Doç. Dr. Cafer Tanrıverdi öncelikli olarak akıllı lens tanımı ve işlemi hakkında bilgilendirmelerde bulunarak, “Aslında akıllı lens diye tabir edilen şey 3 odaklı trifokal merceklerdir. Hastalara ameliyatla gözün içine takılır. Ameliyat sonrasında da uzak, ara mesafe ve yakın görüşü düzelten merceklerdir. Yani 3 odaklı mercek anlamına geliyor” dedi. Herkese uygun değil
İşlemin herkese uygun olmadığını ve öncesinde iyi bir değerlendirilme yapılması gerektiğini de aktaran Doç. Dr. Tanrıverdi, “Akıllı mercek dediğimiz tedavi aslında herkese uygun değil. Bunun için en uygun hastalar aslında kataraktlı olup bize katarakt nedeniyle ameliyata gelen ve mercek değişimi ihtiyacı duyduğumuz hastalardır. Ancak bu mercekleri takmak için hastanın göz anatomisinin oldukça sağlıklı olması lazım. İyi bir kornea, pupillası, retinası ve optik siniri yani tüm optik sistemin çok sağlıklı olması gerekiyor. Bunlardan birinde sorun varsa bu mercekler istediğimiz fonksiyonları göstermiyor. Örneğin, ağır göz kuruluğu, diyabeti ya da göz tansiyonu varsa bu işlemi tercih etmiyoruz. Ayrıca bu mercekler 45 yaş üstüne uygulanan ameliyatlardır. Yani genç hastalarda da tercih ettiğimiz bir yöntem değil” dedi. Uygun olmayan hastalarda mercek değişimi dışında düzeltmenin yolu yok
Sahip olunan göz açılarına da dikkat edilmesi gerektiğini söyleyen Tanrıverdi sözlerine şu şekilde devam etti:
“Gözün belli açıları var. Bu açıları uygun olan kişilere takılabilir. Eğer bu açılar uygun değilse bu merceği taktığımızda istenmeyen sonuçlarla karşılaşabiliyoruz. Bunlar, gece ışık saçılmaları, bulanık görme, yakın ve uzak görüşte yetersiz düzeltme gibi sorunlarla karşılaşabiliyoruz. Zaten eğer uygun hastaya takılmışsa genelde ilk 1-2 ay içerisinde bu tür semptomları yine de görebiliyoruz. Fakat bunlar genellikle 1-2 ay içerisinde nöro adaptasyon denilen beynin adaptasyon olmasıyla kalkıyor. Ancak uygun olmayan bir hastaya takılmışsa bu sorunlar daha uzun sürebiliyor ya da kaybolmayabiliyor. İşte bunlar mutsuz hastalardır. Uygun olmayan yeteri kadar değerlendirilmeden takıldığında sonrasında istenmeyen sonuçlar karşımıza çıkabiliyor ve bunu da düzeltmenin çok fazla bir yolu da maalesef yok. Eğer düzeltilebilir bir kusur varsa müdahale ediliyor. Ama diğer problemler şimdilik teknik anlamda mümkün değil. Eğer hastanın şikâyetleri çok ileri dereceye varırsa ve görme azlığı varsa ancak merceği değiştirmemiz gerekiyor.” “45 yaş üstünü tercih ediyoruz”

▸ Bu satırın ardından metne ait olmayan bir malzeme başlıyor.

theorem bytePort_ignoresHistory (d : Byte) : IgnoresHistory (bytePort d) := by
  intro c events replies s
  cases hp : s.phase with
  | idle =>
    rw [bytePort_of_idle d hp, bytePort_of_idle (s := s.rebased c events replies) d hp]
    rfl
  | active =>
    rw [bytePort_of_active d hp, bytePort_of_active (s := s.rebased c events replies) d hp, rebased_assertSelect]
    exact packByte_ignoresHistory d c events replies _

theorem beginPort_ignoresHistory (dc : Bool) : IgnoresHistory (beginPort dc) := by
  intro c events replies s
  cases hp : s.phase with
  | idle =>
    rw [beginPort_of_idle dc hp, beginPort_of_idle (s := s.rebased c events replies) dc hp]
    exact congrArg Ran.done (rebased_begun c events replies dc s)
  | active =>
    rw [beginPort_of_active dc hp, beginPort_of_active (s := s.rebased c events replies) dc hp]
    rfl

theorem closeWrite_ignoresHistory : IgnoresHistory closeWrite := by
  intro c events replies s
  rw [closeWrite, rebased_releaseSelect]
  rfl

theorem endPort_ignoresHistory : IgnoresHistory endPort := by
  intro c events replies s
  cases hp : s.phase with
  | idle =>
    rw [endPort_of_idle hp, endPort_of_idle (s := s.rebased c events replies) hp]
    rfl
  | active =>
    by_cases hc : s.cnt = 0
    · rw [endPort_of_group_start hp hc, endPort_of_group_start (s := s.rebased c events replies) hp hc]
      exact closeWrite_ignoresHistory c events replies s
    · rw [endPort_of_partial_group hp hc, endPort_of_partial_group (s := s.rebased c events replies) hp hc]
      exact transmitGroup_ignoresHistory.andThen closeWrite_ignoresHistory c events replies
        { s with buf := paddedGroup s.params.filler s.dc s.cnt s.buf, cnt := 7 }

theorem handOver_ignoresHistory (gs : List Octets) : IgnoresHistory (handOver gs) := by
  induction gs with
  | nil => exact fun _ _ _ _ => rfl
  | cons g gs ih =>
    intro c events replies s
    rw [handOver, rebased_assertSelect]
    exact transmitGroup_ignoresHistory.andThen ih c events replies { s.assertSelect with buf := g, cnt := 7 }

theorem logicalWrite_ignoresHistory (dc : Bool) (p : List Byte) : IgnoresHistory (logicalWrite dc p) := by
  intro c events replies s
  cases hp : s.phase with
  | idle =>
    rw [logicalWrite_of_idle dc p hp, logicalWrite_of_idle dc p (s := s.rebased c events replies) hp, rebased_begun]
    exact (handOver_ignoresHistory _).andThen closeWrite_ignoresHistory c events replies (begun dc s)
  | active =>
    rw [logicalWrite_of_active dc p hp, logicalWrite_of_active dc p (s := s.rebased c events replies) hp]
    rfl

theorem logicalWrites_ignoresHistory (ws : List (Bool × List Byte)) : IgnoresHistory (logicalWrites ws) := by
  induction ws with
  | nil => exact fun _ _ _ _ => rfl
  | cons w ws ih => exact (logicalWrite_ignoresHistory w.1 w.2).andThen ih

section
variable (c : SessionConfig) (events : List Event) (replies : List Reply)

/-- An operation that ends as one of its parts gives its outcome after the other history. -/
theorem IgnoresHistory.finish {k : State → Ran} (h : IgnoresHistory k) {s t : State} (ht : (k s).finish = .next t) :
    (k (s.rebased c events replies)).finish = .next (t.rebased c events replies) := by
  rw [h]
  cases hk : k s with
  | done u => rw [hk] at ht; cases ht; exact congrArg _ (rebased_reply ..)
  | raised f u => rw [hk] at ht; cases ht; exact congrArg _ (rebased_reply ..)
  | unanswered => rw [hk] at ht; cases ht

theorem sessionShape_pre_rebased {i : Instr} (hi : isSessionOp i = true) (s : State) :
    (sessionShape i hi).pre (s.rebased c events replies) = ((sessionShape i hi).pre s).rebased c events replies := by
  cases i with
  | sessionReset =>
    cases h : s.params.hasResetLine <;> simp [sessionShape, pulseResetLine, State.rebased, State.emit, h]
  | sessionInitialize | setContrast | setInversion | setRotation | sleep | refresh => rfl
  | _ => cases hi

/-- What follows the writes may store into `CFG`, and what it stores may be a part of the `CFG` it finds. -/
theorem sessionShape_update_rebased {i : Instr} (hi : isSessionOp i = true) (s : State) : ∃ c',
    (sessionShape i hi).update (s.rebased c events replies) = ((sessionShape i hi).update s).rebased c' events replies := by
  cases i with
  | sessionReset | sessionInitialize | setContrast | setInversion | setRotation | sleep | refresh => exact ⟨_, rfl⟩
  | _ => cases hi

Son olarak da belli bir yaş üstünde tercih edilen bir tedavi olduğunun altını çizen Tanrıverdi, “Bu öyle önüne gelene yapılabilecek bir ameliyat değil. Hastalarımızın mutlaka bilinçli bir şekilde bu konuda deneyimli bir hastane ve hekime başvurup fikir aldıktan sonra karşılıklı görüşle ancak karar verebilirler. Bir de sağlıklı hastalara yani görüşü yeterince bozulmamış hastalara biz bu ameliyatları önermiyoruz. Görüşü bozulan ya da kataraktlı olan ciddi görme sorunu yaşayan ya da yüksek numaralı gözlük takan ve 45 yaş üstü hastalara biz bu ameliyatı öneriyoruz” diyerek sözlerini sonlandırdı.